### Data

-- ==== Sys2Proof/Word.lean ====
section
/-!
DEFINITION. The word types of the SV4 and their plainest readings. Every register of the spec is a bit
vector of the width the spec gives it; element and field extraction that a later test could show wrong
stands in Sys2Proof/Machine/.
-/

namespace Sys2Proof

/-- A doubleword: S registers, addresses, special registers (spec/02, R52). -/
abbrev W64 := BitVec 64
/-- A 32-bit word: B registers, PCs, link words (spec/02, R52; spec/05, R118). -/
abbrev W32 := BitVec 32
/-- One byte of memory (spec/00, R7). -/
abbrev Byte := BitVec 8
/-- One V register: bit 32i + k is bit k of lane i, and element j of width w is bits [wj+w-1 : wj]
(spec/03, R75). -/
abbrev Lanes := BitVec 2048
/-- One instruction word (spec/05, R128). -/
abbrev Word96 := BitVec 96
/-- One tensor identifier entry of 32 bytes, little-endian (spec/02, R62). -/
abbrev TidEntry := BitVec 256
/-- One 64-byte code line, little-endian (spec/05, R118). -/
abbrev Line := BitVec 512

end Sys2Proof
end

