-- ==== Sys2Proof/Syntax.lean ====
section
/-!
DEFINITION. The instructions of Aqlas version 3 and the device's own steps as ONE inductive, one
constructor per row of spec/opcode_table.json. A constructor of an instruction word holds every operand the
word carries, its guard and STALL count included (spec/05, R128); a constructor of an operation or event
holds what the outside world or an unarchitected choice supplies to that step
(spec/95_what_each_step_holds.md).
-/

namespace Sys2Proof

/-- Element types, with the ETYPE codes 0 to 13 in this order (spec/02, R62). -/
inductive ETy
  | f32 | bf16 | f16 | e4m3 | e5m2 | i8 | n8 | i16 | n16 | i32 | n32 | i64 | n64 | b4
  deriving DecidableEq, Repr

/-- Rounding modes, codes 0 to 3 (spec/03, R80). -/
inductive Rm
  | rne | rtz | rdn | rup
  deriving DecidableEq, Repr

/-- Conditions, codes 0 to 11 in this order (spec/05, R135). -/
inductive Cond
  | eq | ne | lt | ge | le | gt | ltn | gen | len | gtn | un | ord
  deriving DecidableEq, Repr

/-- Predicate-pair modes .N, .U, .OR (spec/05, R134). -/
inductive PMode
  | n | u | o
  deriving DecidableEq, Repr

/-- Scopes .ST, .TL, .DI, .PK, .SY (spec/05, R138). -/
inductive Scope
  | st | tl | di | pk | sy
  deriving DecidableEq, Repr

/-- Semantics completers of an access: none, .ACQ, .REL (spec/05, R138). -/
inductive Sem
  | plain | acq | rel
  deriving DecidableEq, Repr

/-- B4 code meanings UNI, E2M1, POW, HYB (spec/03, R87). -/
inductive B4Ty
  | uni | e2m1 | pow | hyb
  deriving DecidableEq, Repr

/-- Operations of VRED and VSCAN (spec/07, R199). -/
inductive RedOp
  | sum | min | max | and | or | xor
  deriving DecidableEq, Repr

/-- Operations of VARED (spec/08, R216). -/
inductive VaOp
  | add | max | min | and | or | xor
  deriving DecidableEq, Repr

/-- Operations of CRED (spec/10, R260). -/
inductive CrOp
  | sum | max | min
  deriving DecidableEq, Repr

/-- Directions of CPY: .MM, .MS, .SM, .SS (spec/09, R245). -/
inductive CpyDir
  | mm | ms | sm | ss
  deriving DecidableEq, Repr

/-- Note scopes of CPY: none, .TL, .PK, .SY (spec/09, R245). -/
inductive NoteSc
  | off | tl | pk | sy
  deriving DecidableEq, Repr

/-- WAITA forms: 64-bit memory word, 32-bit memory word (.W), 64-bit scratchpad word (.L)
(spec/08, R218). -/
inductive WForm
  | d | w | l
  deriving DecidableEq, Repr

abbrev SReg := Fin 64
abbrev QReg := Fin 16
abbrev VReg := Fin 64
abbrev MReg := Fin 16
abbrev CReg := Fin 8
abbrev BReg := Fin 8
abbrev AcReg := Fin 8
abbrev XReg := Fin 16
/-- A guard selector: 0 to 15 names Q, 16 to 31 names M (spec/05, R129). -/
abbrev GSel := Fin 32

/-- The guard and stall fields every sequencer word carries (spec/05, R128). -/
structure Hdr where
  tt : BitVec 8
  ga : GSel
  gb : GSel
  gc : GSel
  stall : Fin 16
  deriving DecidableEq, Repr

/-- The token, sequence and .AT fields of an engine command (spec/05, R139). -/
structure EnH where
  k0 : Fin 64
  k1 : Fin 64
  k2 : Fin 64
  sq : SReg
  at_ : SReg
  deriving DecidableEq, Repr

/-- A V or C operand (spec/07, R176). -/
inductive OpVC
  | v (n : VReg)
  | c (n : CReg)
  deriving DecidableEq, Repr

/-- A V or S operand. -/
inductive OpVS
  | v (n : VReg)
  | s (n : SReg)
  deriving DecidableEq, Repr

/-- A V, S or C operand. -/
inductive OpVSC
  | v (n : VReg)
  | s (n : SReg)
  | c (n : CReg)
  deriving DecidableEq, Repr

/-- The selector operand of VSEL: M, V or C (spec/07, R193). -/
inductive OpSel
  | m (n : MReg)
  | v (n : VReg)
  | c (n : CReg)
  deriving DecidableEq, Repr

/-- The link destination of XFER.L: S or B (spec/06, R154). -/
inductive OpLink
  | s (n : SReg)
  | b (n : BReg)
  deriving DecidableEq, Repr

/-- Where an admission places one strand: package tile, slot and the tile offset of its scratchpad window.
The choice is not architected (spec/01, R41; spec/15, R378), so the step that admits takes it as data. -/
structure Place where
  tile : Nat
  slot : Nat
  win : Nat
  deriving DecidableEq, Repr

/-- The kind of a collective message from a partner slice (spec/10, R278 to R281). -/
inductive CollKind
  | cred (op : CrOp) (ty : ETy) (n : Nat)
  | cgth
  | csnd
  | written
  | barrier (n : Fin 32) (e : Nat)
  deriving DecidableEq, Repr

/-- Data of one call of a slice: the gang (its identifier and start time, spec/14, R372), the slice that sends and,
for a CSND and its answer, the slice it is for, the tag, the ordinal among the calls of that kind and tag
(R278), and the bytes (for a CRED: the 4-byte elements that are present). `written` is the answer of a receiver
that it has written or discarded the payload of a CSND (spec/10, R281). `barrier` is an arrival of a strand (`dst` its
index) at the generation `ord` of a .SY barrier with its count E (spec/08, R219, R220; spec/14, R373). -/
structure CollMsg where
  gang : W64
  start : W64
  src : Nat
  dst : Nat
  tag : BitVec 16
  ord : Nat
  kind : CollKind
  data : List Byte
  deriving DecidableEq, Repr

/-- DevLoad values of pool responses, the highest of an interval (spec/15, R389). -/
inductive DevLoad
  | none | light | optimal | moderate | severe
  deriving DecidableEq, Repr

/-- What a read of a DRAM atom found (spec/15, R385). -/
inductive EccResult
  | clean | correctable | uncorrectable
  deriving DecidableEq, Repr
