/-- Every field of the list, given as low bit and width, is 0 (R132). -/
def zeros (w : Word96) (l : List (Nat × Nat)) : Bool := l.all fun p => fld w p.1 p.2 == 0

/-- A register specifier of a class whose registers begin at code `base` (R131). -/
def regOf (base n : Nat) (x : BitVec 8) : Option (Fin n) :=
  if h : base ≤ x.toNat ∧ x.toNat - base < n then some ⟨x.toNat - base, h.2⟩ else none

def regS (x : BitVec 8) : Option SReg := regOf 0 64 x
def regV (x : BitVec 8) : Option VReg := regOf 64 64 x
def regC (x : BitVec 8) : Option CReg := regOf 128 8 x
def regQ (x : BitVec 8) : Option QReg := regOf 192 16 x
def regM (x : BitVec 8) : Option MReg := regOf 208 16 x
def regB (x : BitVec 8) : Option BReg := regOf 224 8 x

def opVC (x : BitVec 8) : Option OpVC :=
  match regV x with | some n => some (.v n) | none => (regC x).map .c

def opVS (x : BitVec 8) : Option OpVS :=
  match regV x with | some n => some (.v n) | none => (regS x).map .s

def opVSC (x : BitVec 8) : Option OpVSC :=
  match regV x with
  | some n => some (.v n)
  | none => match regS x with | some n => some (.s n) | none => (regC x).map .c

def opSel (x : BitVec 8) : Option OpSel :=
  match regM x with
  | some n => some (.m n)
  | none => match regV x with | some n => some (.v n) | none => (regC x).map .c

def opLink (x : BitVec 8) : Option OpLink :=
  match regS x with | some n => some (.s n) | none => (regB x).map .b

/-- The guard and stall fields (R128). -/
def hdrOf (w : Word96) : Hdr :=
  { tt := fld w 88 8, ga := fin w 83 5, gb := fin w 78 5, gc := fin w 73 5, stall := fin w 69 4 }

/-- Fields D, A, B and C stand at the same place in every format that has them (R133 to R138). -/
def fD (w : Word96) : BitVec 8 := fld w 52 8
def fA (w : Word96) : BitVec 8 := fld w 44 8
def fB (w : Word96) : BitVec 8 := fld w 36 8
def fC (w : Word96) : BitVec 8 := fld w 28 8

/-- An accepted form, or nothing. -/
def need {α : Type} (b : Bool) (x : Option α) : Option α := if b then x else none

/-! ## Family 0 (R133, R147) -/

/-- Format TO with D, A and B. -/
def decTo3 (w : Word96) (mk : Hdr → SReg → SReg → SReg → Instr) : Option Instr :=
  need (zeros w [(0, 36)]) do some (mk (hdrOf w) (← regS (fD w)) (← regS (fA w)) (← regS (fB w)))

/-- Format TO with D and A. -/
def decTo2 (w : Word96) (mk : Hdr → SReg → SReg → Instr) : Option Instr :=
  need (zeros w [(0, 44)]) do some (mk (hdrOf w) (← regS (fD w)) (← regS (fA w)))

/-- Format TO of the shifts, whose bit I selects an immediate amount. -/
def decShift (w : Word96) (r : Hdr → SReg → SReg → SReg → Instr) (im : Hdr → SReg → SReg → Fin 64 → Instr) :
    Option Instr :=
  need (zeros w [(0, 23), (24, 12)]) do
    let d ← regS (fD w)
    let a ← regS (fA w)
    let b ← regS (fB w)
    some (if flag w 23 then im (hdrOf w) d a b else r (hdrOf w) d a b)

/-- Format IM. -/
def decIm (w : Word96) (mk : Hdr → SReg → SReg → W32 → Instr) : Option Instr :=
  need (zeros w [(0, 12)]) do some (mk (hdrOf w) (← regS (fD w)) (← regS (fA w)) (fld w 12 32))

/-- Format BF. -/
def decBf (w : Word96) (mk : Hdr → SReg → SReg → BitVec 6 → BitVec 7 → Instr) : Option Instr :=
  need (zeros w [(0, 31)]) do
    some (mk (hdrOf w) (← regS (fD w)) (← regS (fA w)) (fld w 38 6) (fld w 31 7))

### What to work on
Wherever a line holds the word "modes", copy that line out of the entries above.

### Solution
/-- Rounding modes, codes 0 to 3 (spec/03, R80). -/
/-- Predicate-pair modes .N, .U, .OR (spec/05, R134). -/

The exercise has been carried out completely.